Originaire de l’Abitibi-Témiscamingue, Rémi Boucher est un des grands de la guitare classique. Virtuose reconnu mondialement pour ses interprétations fougueuses et ses innovations sur le plan de la technique, l’invité de la Société de guitare classique de Winnipeg donnera des cours de maîtres et un spectacle (1). Entretien avec un artiste aussi passionné qu’habile.
Par Daniel BAHUAUD
Votre répertoire est des plus variés. À Winnipeg vous allez jouer du Bach, des pièces très connues, comme la Malaguena d’Ernesto Lecuona, et des adaptations d’airs traditionnels propres aux violoneux…
R. B. J’ai beaucoup voyagé et vécu dans plusieurs pays : Suisse, Belgique, Espagne. Chaque pays est fier de sa culture, qui marque splendidement la force de son identité particulière. Les peuples filtrent le meilleur d’eux-mêmes par l’entremise de la musique. Émotionnellement touché par ces cultures, je me nourris des qualités esthétiques de la musique ethnique. C’est un terrain très fertile, duquel plusieurs compositeurs ont profité.
Vous avez sans doute votre propre identité culturelle et musicale…
R. B. Bien sûr! J’ai beaucoup d’affection pour le répertoire traditionnel. Mon oncle Simon était violoneux. C’est avec lui et ma mère, qui est guitariste amateure, que j’ai commencé à faire de la musique. J’avais cinq ans. J’ai d’abord appris à jouer du violon. Simon est décédé il y a quelques années. En sa mémoire, j’ai arrangé et composé ma Suite à Simon, sur la thématique des valses qu’il jouait, comme la Sir John A. MacDonald Waltz de Graham Townsend ou la Poor Girl’s Waltz d’Andy DeJarlis.
Cette suite contient également une de vos compositions…
R. B. Oui, la Tiina’s Waltz, composée pour mon épouse, qui est elle aussi musicienne. Je me suis inspiré des traits de sa personnalité. Tiina adore les fleurs, la nature… J’ai aussi composé des variations sur le Reel de Sainte Anne.
Transcrire à la guitare des pièces écrites pour le violon, ça ne doit pas toujours être évident…
R. B. Il faut que la pièce musicale ait d’abord des qualités et des caractéristiques semblables à celles de la guitare. La guitare est un instrument polyphonique, ce qui permet d’écrire des arrangements assez complexes. Je porte une attention particulière au phrasé et aux articulations de la composition originelle. Et puis j’expérimente, en ajoutant des accords ou une mélodie supplémentaire, un contrepoint.
Vous avez transcrit la célèbre Chaconne pour violon solo de Bach.
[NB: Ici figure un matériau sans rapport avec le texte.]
-- ==== Sys2Proof/Laws/KeepsEvents.lean ====
section
/-! SUPPORT. What the operations of Machine/Events.lean keep (Laws/Keeps.lean). -/

namespace Sys2Proof.Machine

set_option linter.unusedTactic false
set_option linter.unreachableTactic false
set_option linter.unusedSimpArgs false

theorem setPba_keeps {s0 s : State} (f : Nat) (v : Nat) (on0 : Bool) (h : Keeps s0 s) : Keeps s0 (setPba f v on0 s) := by
  unfold setPba
  repeat' (first | with_reducible assumption | with_reducible exact Keeps.refl _ | with_reducible apply wr_keeps | with_reducible apply keeps_ite | intro _ | dsimp only | split)

theorem sendMsix_keeps {s0 s : State} (f : Nat) (v : Nat) (h : Keeps s0 s) : Keeps s0 (sendMsix f v s) := by
  unfold sendMsix
  repeat' (first | with_reducible assumption | with_reducible exact Keeps.refl _ | with_reducible apply fnMod_keeps | with_reducible apply emit_keeps | with_reducible apply setPba_keeps | with_reducible apply keeps_ite | simp only [keeps_mk_iff] | intro _ | dsimp only | split)

theorem raiseSource_keeps {s0 s : State} (n : Nat) (src : Nat) (h : Keeps s0 s) : Keeps s0 (raiseSource n src s) := by
  unfold raiseSource
  repeat' (first | with_reducible assumption | with_reducible exact Keeps.refl _ | with_reducible apply pdkMod_keeps | with_reducible apply sendMsix_keeps | with_reducible apply keeps_ite | simp only [keeps_mk_iff] | intro _ | dsimp only | split)

theorem coalesceBoundary_keeps {s0 s : State}  (h : Keeps s0 s) : Keeps s0 (coalesceBoundary s) := by
  unfold coalesceBoundary
  repeat' (first | with_reducible assumption | with_reducible exact Keeps.refl _ | with_reducible apply pdkMod_keeps | with_reducible apply sendMsix_keeps | with_reducible apply keeps_foldl | with_reducible apply keeps_foldl_snd | with_reducible apply keeps_foldl_fst | with_reducible apply keeps_ite_snd | with_reducible apply keeps_ite | simp only [keeps_mk_iff] | intro _ | dsimp only | split)

theorem setHeldCount_keeps {s0 s : State} (f : Nat) (h : Keeps s0 s) : Keeps s0 (setHeldCount f s) := by
  unfold setHeldCount
  repeat' (first | with_reducible assumption | with_reducible exact Keeps.refl _ | with_reducible apply wr_keeps | with_reducible apply keeps_ite | intro _ | dsimp only | split)

theorem pfEvent_keeps {s0 s : State} (typ : Nat) (die : Nat) (ws : List Nat) (h : Keeps s0 s) : Keeps s0 (pfEvent typ die ws s) := by
  unfold pfEvent
  repeat' (first | with_reducible assumption | with_reducible exact Keeps.refl _ | with_reducible apply wr_keeps | with_reducible apply bump_keeps | with_reducible apply setHeldCount_keeps | with_reducible apply keeps_ite | simp only [keeps_mk_iff] | intro _ | dsimp only | split)

theorem hostEvt_keeps {s0 s : State} (f : Fld) (h : Keeps s0 s) : Keeps s0 (hostEvt f s) := by
  unfold hostEvt
  repeat' (first | with_reducible assumption | with_reducible exact Keeps.refl _ | with_reducible apply wr_keeps | with_reducible apply pfEvent_keeps | with_reducible apply keeps_ite | intro _ | dsimp only | split)

theorem aerUncorr_keeps {s0 s : State} (f : Nat) (bit : Nat) (h : Keeps s0 s) : Keeps s0 (aerUncorr f bit s) := by
  unfold aerUncorr
  repeat' (first | with_reducible assumption | with_reducible exact Keeps.refl _ | with_reducible apply hostEvt_keeps | with_reducible apply keeps_ite | simp only [keeps_mk_iff] | intro _ | dsimp only | split)

theorem aerAdvisory_keeps {s0 s : State} (f : Nat) (bit : Nat) (h : Keeps s0 s) : Keeps s0 (aerAdvisory f bit s) := by
  unfold aerAdvisory
  repeat' (first | with_reducible assumption | with_reducible exact Keeps.refl _ | with_reducible apply keeps_ite | simp only [keeps_mk_iff] | intro _ | dsimp only | split)

theorem pdkNotice_keeps {s0 s : State} (n : Nat) (stage : Nat) (h : Keeps s0 s) : Keeps s0 (pdkNotice n stage s) := by
  unfold pdkNotice
  repeat' (first | with_reducible assumption | with_reducible exact Keeps.refl _ | with_reducible apply pfEvent_keeps | with_reducible apply keeps_ite | intro _ | dsimp only | split)

theorem coalesceEvent_keeps {s0 s : State} (r : FbkRec) (h : Keeps s0 s) : Keeps s0 (coalesceEvent r s) := by
  unfold coalesceEvent
  repeat' (first | with_reducible assumption | with_reducible exact Keeps.refl _ | with_reducible apply wr_keeps | with_reducible apply keeps_ite | simp only [keeps_mk_iff, keeps_mk_fbk_iff] | intro _ | dsimp only | split)

theorem pldmPush_keeps {s0 s : State} (ws : List Nat) (h : Keeps s0 s) : Keeps s0 (pldmPush ws s) := by
  unfold pldmPush
  repeat' (first | with_reducible assumption | with_reducible exact Keeps.refl _ | with_reducible apply keeps_ite | simp only [keeps_mk_iff, keeps_mk_pldm_iff] | intro _ | dsimp only | split)

theorem muteRing_keeps {s0 s : State} (r : FbkRec) (h : Keeps s0 s) : Keeps s0 (muteRing r s) := by
  unfold muteRing
  repeat' (first | with_reducible assumption | with_reducible exact Keeps.refl _ | with_reducible apply wr_keeps | with_reducible apply bump_keeps | with_reducible apply keeps_foldl | with_reducible apply keeps_foldl_snd | with_reducible apply keeps_foldl_fst | with_reducible apply keeps_ite_snd | with_reducible apply keeps_ite | simp only [keeps_mk_iff, keeps_mk_fbk_iff] | intro _ | dsimp only | split)

theorem muteRecord_keeps {s0 s : State} (r : FbkRec) (h : Keeps s0 s) : Keeps s0 (muteRecord r s) := by
  unfold muteRecord
  repeat' (first | with_reducible assumption | with_reducible exact Keeps.refl _ | with_reducible apply coalesceEvent_keeps | with_reducible apply muteRing_keeps | with_reducible apply pldmPush_keeps | with_reducible apply keeps_ite | intro _ | dsimp only | split)

theorem flockEvent_keeps {s0 s : State} (typ src w0 w1 w2 w3 : Nat) (h : Keeps s0 s) :
    Keeps s0 (flockEvent typ src w0 w1 w2 w3 s) := by
  unfold flockEvent
  dsimp only
  split
  · exact muteRecord_keeps _ (wr_keeps _ _ _ h)
  · split
    · refine wr_keeps _ _ _ (keeps_mk_fbk (fun _ => ?_) (wr_keeps FBK_EVNUM_next 0 (rd s FBK_EVNUM_next 0 + 1) h))
      simpa using Nat.succ_le_of_lt ‹_›
    · exact coalesceEvent_keeps _ (wr_keeps _ _ _ h)

theorem countLife_keeps {s0 s : State} (i : Nat) (n : Nat) (h : Keeps s0 s) : Keeps s0 (countLife i n s) := by
  unfold countLife
  repeat' (first | with_reducible assumption | with_reducible exact Keeps.refl _ | with_reducible apply keeps_ite | simp only [keeps_mk_iff, keeps_mk_fbk_iff] | intro _ | dsimp only | split)

theorem fbkEvent_keeps {s0 s : State} (f : Fld) (h : Keeps s0 s) : Keeps s0 (fbkEvent f s) := by
  unfold fbkEvent
  repeat' (first | with_reducible assumption | with_reducible exact Keeps.refl _ | with_reducible apply wr_keeps | with_reducible apply pfEvent_keeps | with_reducible apply keeps_ite | intro _ | dsimp only | split)

end Sys2Proof.Machine
end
Un morceau tellement complexe qu’on a souvent l’impression d’entendre deux violonistes…
R. B. C’est vrai! Cette impression d’entendre deux instruments, c’est justement une des forces de la guitare classique. Surtout que j’ai développé une technique où je me sers de mon pouce comme plectre. À la base, c’est une technique du flamenco très connue, l’Alzapua. Mais j’ai l’ai poussée au point où je peux faire des arpèges, des gammes et des trilles avec le pouce, surtout sur les cordes basses de la guitare. On a l’impression qu’une main supplémentaire s’est mise à jouer l’instrument.
Ce qui exige sans doute beaucoup de pratique…
R. B. Je n’ai pas peur du travail! Quand je joue et quand j’expérimente pour pousser plus loin ma technique, je m’y mets complètement. C’est mon tempérament, une sorte de mélange de passion et de persévérance.
C’est que je suis animé par mon amour de la guitare classique. Après le violon, j’ai joué de la guitare électrique. À l’école, quand j’ai voulu étudier la musique plus formellement, l’option guitare classique s’est présentée à moi. À ce moment-là, je savais que je serai guitariste. Cela dit, j’aimais beaucoup de genres musicaux. Ce n’est vraiment qu’à 19 ans que j’ai choisi le classique. J’aime avoir le contact le plus direct possible avec la corde pour produire un son, sans intermédiaire, comme un amplificateur. Enfin, le classique, c’est aussi 500 ans de répertoire. C’est ce qui m’a le plus séduit.
(1) Le concert de Rémi Boucher aura lieu le 18 novembre à 20 h à l’église du Précieux-Sang, 200, rue Kenny à Saint-Boniface.